[Saved entries]
theorem displayControlByte_eq (d c b : Bool) :
    displayControlByte d c b = BitVec.ofNat 8 (0x08 + 4 * d.toNat + 2 * c.toNat + b.toNat) := by
  cases d <;> cases c <;> cases b <;> rfl

/-- A 7-bit address leaves bit 7 to the command's own bit. -/
theorem setAddressByte_eq (a : Addr) : setAddressByte a = BitVec.ofNat 8 (0x80 + a.toNat) := by
  apply BitVec.eq_of_toNat_eq
  rw [setAddressByte, BitVec.toNat_or, BitVec.toNat_setWidth_of_le (by decide), BitVec.toNat_ofNat,
    Nat.mod_eq_of_lt (by omega)]
  exact (Nat.two_pow_add_eq_or_of_lt a.isLt 1).symm

/-- WAIT_READY, its value overwritten, then WR_BYTE: the state of `command`, answered (R161, R168). -/
theorem execAll_wait_then_wrByte (hr : s.life = .ready) (b : Byte) :
    execAll [.waitReady, .wrByte .cmd b] s = .next (respond .ok 0 (command b s)) := by
  have hr' : (respond .ok (timeoutValue (waitReady s).1) (waitReady s).2).life = .ready := by simpa using hr
  rw [execAll_cons (exec_waitReady_up hr), execAll_cons (exec_wrByte_up hr' .cmd b), writeByte_respond]
  rfl

/-- Settles O21: `sent` is `command`, answered; each operation updates the mirror between `command` and the answer. -/
theorem commandsWaitThenWrite : Obligations.CommandsWaitThenWrite := by
  refine fun s hr => ⟨fun b => respond .ok 0 (command b s), execAll_wait_then_wrByte hr,
    fun lines font hl => ?_, fun dir shift => ?_, fun d c b => ?_, exec_clear_up hr, exec_home_up hr, fun a => ?_⟩
  · rw [← functionSetByte_eq hl]
    exact exec_functionSet_up hr lines font
  · rw [← entryModeByte_eq]
    exact exec_entryMode_up hr dir shift
  · rw [← displayControlByte_eq]
    exact exec_displayControl_up hr d c b
  · rw [← setAddressByte_eq]
    exact exec_setAddress_up hr a

/-- What was sent does not show in the cursor, the display flags, the answer or the sequencer. -/
theorem ByteSent.mirrored {rs : RegSel} {b : Byte} (h : ByteSent s t rs b) (cursor : Addr)
    (displayOn cursorVisible blinkOn : Bool) (response : Option Response) (seq : Seq) :
    ByteSent s { t with cursor, displayOn, cursorVisible, blinkOn, response, seq } rs b := by
  obtain ⟨⟨q, timedOut, hrun, htrace, hflag, hused⟩, hlines, hdata⟩ := h
  exact ⟨⟨q, timedOut, hrun, htrace, hflag, hused.congr rfl rfl rfl⟩, hlines, hdata⟩

/-- Settles O22: both are `command` alone. -/
theorem functionSetAndEntryMode : Obligations.FunctionSetAndEntryMode := by
  refine fun s hr hp => ⟨fun lines font hl => ?_, fun dir shift => ?_⟩
  · rw [← functionSetByte_eq hl]
    exact ⟨_, exec_functionSet_up hr lines font, ⟨rfl, rfl⟩, (command_sent _ hr hp).mirrored ..,
      (command_busFrame _ s).answer _ _⟩
  · rw [← entryModeByte_eq]
    exact ⟨_, exec_entryMode_up hr dir shift, ⟨rfl, rfl⟩, (command_sent _ hr hp).mirrored ..,
      (command_busFrame _ s).answer _ _⟩

/-- Settles O23: the flags are written on top of `command`, whatever its wait found. -/
theorem displayControl_holds : Obligations.DisplayControl := by
  intro s d c b hr hp
  have hf := command_busFrame (displayControlByte d c b) s
  rw [← displayControlByte_eq]
  exact ⟨_, exec_displayControl_up hr d c b, ⟨rfl, rfl⟩, (command_sent _ hr hp).mirrored .., rfl, rfl, rfl,
    (displayControl_edits d c b s).frame.trans (respond_busFrame _ _ _).toHostFrame, hf.parseMode, hf.cursor,
    hf.assertOow⟩

/-- The answer is outside the frame of the moves before it. -/
theorem Moves.frame_answer (h : Moves s t) (c : Code) (v : BitVec 32) : MoveFrame s (respond c v t) :=
  h.frame.trans (respond_busFrame c v t).toMoveFrame

/-- Settles O24: each writes `CURSOR` on top of `command`; WF4 makes `BASE[0]` the address 0x00. -/
theorem clearHomeSetAddress : Obligations.ClearHomeSetAddress := by
  refine fun s hr hp => ⟨?_, fun hg => ?_, fun a => ?_⟩
  · exact ⟨_, exec_clear_up hr, ⟨rfl, rfl⟩, (command_sent _ hr hp).mirrored .., rfl,
      (clear_moves s).frame_answer _ _, (command_busFrame clearByte s).assertOow⟩
  · obtain ⟨-, -, -, hbase, -⟩ := hg
    have hcursor : (home s).cursor = 0x00 := congrArg (BitVec.ofNat 7) hbase
    refine ⟨_, exec_home_up hr, ⟨rfl, rfl⟩, (command_sent _ hr hp).mirrored .., ?_, hcursor,
      (home_moves s).frame_answer _ _, (command_busFrame homeByte s).assertOow⟩
    rw [respond_cursor, hcursor, hbase]
    rfl
  · rw [← setAddressByte_eq]
    exact ⟨_, exec_setAddress_up hr a, ⟨rfl, rfl⟩, (command_sent _ hr hp).mirrored .., rfl,
      (setAddress_moves a s).frame_answer _ _, (command_busFrame _ s).assertOow⟩

end Sys2Proof.Machine

/-! ### STARTUP's sequence and events (42_display_commands.md R172, 45_host.md R262) -/

namespace Sys2Proof.Machine

variable {s t u : State} {n : Nat} {es : List Event}

/-- From `s` to `t` only the two registers, the trace and the input of other consumers' writes changed. -/
def PinsOnly (s t : State) : Prop :=
  t = { s with out := t.out, dir := t.dir, foreign := t.foreign, trace := t.trace }

theorem PinsOnly.trans (h : PinsOnly s t) (h' : PinsOnly t u) : PinsOnly s u := by
  unfold PinsOnly at *
  rw [h', h]

theorem foreignMove_pinsOnly (s : State) : PinsOnly s (foreignMove s) := by
  unfold PinsOnly foreignMove
  split <;> rfl

theorem pinSet_pinsOnly (a b : Word) (s : State) : PinsOnly s (pinSet a b s) :=
  (foreignMove_pinsOnly s).trans rfl

theorem delay_pinsOnly (d : DelayName) (s : State) : PinsOnly s (delay d s) := rfl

▶ _What this task involves_:
Full transcription, please: every entry, exactly as written.

▶ _Task output_:
theorem displayControlByte_eq (d c b : Bool) :
    displayControlByte d c b = BitVec.ofNat 8 (0x08 + 4 * d.toNat + 2 * c.toNat + b.toNat) := by
  cases d <;> cases c <;> cases b <;> rfl

/-- A 7-bit address leaves bit 7 to the command's own bit. -/
theorem setAddressByte_eq (a : Addr) : setAddressByte a = BitVec.ofNat 8 (0x80 + a.toNat) := by
  apply BitVec.eq_of_toNat_eq
  rw [setAddressByte, BitVec.toNat_or, BitVec.toNat_setWidth_of_le (by decide), BitVec.toNat_ofNat,
    Nat.mod_eq_of_lt (by omega)]
  exact (Nat.two_pow_add_eq_or_of_lt a.isLt 1).symm

/-- WAIT_READY, its value overwritten, then WR_BYTE: the state of `command`, answered (R161, R168). -/
theorem execAll_wait_then_wrByte (hr : s.life = .ready) (b : Byte) :
    execAll [.waitReady, .wrByte .cmd b] s = .next (respond .ok 0 (command b s)) := by
  have hr' : (respond .ok (timeoutValue (waitReady s).1) (waitReady s).2).life = .ready := by simpa using hr
  rw [execAll_cons (exec_waitReady_up hr), execAll_cons (exec_wrByte_up hr' .cmd b), writeByte_respond]
  rfl

/-- Settles O21: `sent` is `command`, answered; each operation updates the mirror between `command` and the answer. -/
theorem commandsWaitThenWrite : Obligations.CommandsWaitThenWrite := by
  refine fun s hr => ⟨fun b => respond .ok 0 (command b s), execAll_wait_then_wrByte hr,
    fun lines font hl => ?_, fun dir shift => ?_, fun d c b => ?_, exec_clear_up hr, exec_home_up hr, fun a => ?_⟩
  · rw [← functionSetByte_eq hl]
    exact exec_functionSet_up hr lines font
  · rw [← entryModeByte_eq]
    exact exec_entryMode_up hr dir shift
  · rw [← displayControlByte_eq]
    exact exec_displayControl_up hr d c b
  · rw [← setAddressByte_eq]
    exact exec_setAddress_up hr a

/-- What was sent does not show in the cursor, the display flags, the answer or the sequencer. -/
theorem ByteSent.mirrored {rs : RegSel} {b : Byte} (h : ByteSent s t rs b) (cursor : Addr)
    (displayOn cursorVisible blinkOn : Bool) (response : Option Response) (seq : Seq) :
    ByteSent s { t with cursor, displayOn, cursorVisible, blinkOn, response, seq } rs b := by
  obtain ⟨⟨q, timedOut, hrun, htrace, hflag, hused⟩, hlines, hdata⟩ := h
  exact ⟨⟨q, timedOut, hrun, htrace, hflag, hused.congr rfl rfl rfl⟩, hlines, hdata⟩

/-- Settles O22: both are `command` alone. -/
theorem functionSetAndEntryMode : Obligations.FunctionSetAndEntryMode := by
  refine fun s hr hp => ⟨fun lines font hl => ?_, fun dir shift => ?_⟩
  · rw [← functionSetByte_eq hl]
    exact ⟨_, exec_functionSet_up hr lines font, ⟨rfl, rfl⟩, (command_sent _ hr hp).mirrored ..,
      (command_busFrame _ s).answer _ _⟩
  · rw [← entryModeByte_eq]
    exact ⟨_, exec_entryMode_up hr dir shift, ⟨rfl, rfl⟩, (command_sent _ hr hp).mirrored ..,
      (command_busFrame _ s).answer _ _⟩

/-- Settles O23: the flags are written on top of `command`, whatever its wait found. -/
theorem displayControl_holds : Obligations.DisplayControl := by
  intro s d c b hr hp
  have hf := command_busFrame (displayControlByte d c b) s
  rw [← displayControlByte_eq]
  exact ⟨_, exec_displayControl_up hr d c b, ⟨rfl, rfl⟩, (command_sent _ hr hp).mirrored .., rfl, rfl, rfl,
    (displayControl_edits d c b s).frame.trans (respond_busFrame _ _ _).toHostFrame, hf.parseMode, hf.cursor,
    hf.assertOow⟩

/-- The answer is outside the frame of the moves before it. -/
theorem Moves.frame_answer (h : Moves s t) (c : Code) (v : BitVec 32) : MoveFrame s (respond c v t) :=
  h.frame.trans (respond_busFrame c v t).toMoveFrame

/-- Settles O24: each writes `CURSOR` on top of `command`; WF4 makes `BASE[0]` the address 0x00. -/
theorem clearHomeSetAddress : Obligations.ClearHomeSetAddress := by
  refine fun s hr hp => ⟨?_, fun hg => ?_, fun a => ?_⟩
  · exact ⟨_, exec_clear_up hr, ⟨rfl, rfl⟩, (command_sent _ hr hp).mirrored .., rfl,
      (clear_moves s).frame_answer _ _, (command_busFrame clearByte s).assertOow⟩
  · obtain ⟨-, -, -, hbase, -⟩ := hg
    have hcursor : (home s).cursor = 0x00 := congrArg (BitVec.ofNat 7) hbase
    refine ⟨_, exec_home_up hr, ⟨rfl, rfl⟩, (command_sent _ hr hp).mirrored .., ?_, hcursor,
      (home_moves s).frame_answer _ _, (command_busFrame homeByte s).assertOow⟩
    rw [respond_cursor, hcursor, hbase]
    rfl
  · rw [← setAddressByte_eq]
    exact ⟨_, exec_setAddress_up hr a, ⟨rfl, rfl⟩, (command_sent _ hr hp).mirrored .., rfl,
      (setAddress_moves a s).frame_answer _ _, (command_busFrame _ s).assertOow⟩

end Sys2Proof.Machine

/-! ### STARTUP's sequence and events (42_display_commands.md R172, 45_host.md R262) -/

namespace Sys2Proof.Machine

variable {s t u : State} {n : Nat} {es : List Event}

/-- From `s` to `t` only the two registers, the trace and the input of other consumers' writes changed. -/
def PinsOnly (s t : State) : Prop :=
  t = { s with out := t.out, dir := t.dir, foreign := t.foreign, trace := t.trace }

theorem PinsOnly.trans (h : PinsOnly s t) (h' : PinsOnly t u) : PinsOnly s u := by
  unfold PinsOnly at *
  rw [h', h]

theorem foreignMove_pinsOnly (s : State) : PinsOnly s (foreignMove s) := by
  unfold PinsOnly foreignMove
  split <;> rfl

theorem pinSet_pinsOnly (a b : Word) (s : State) : PinsOnly s (pinSet a b s) :=
  (foreignMove_pinsOnly s).trans rfl

theorem delay_pinsOnly (d : DelayName) (s : State) : PinsOnly s (delay d s) := rfl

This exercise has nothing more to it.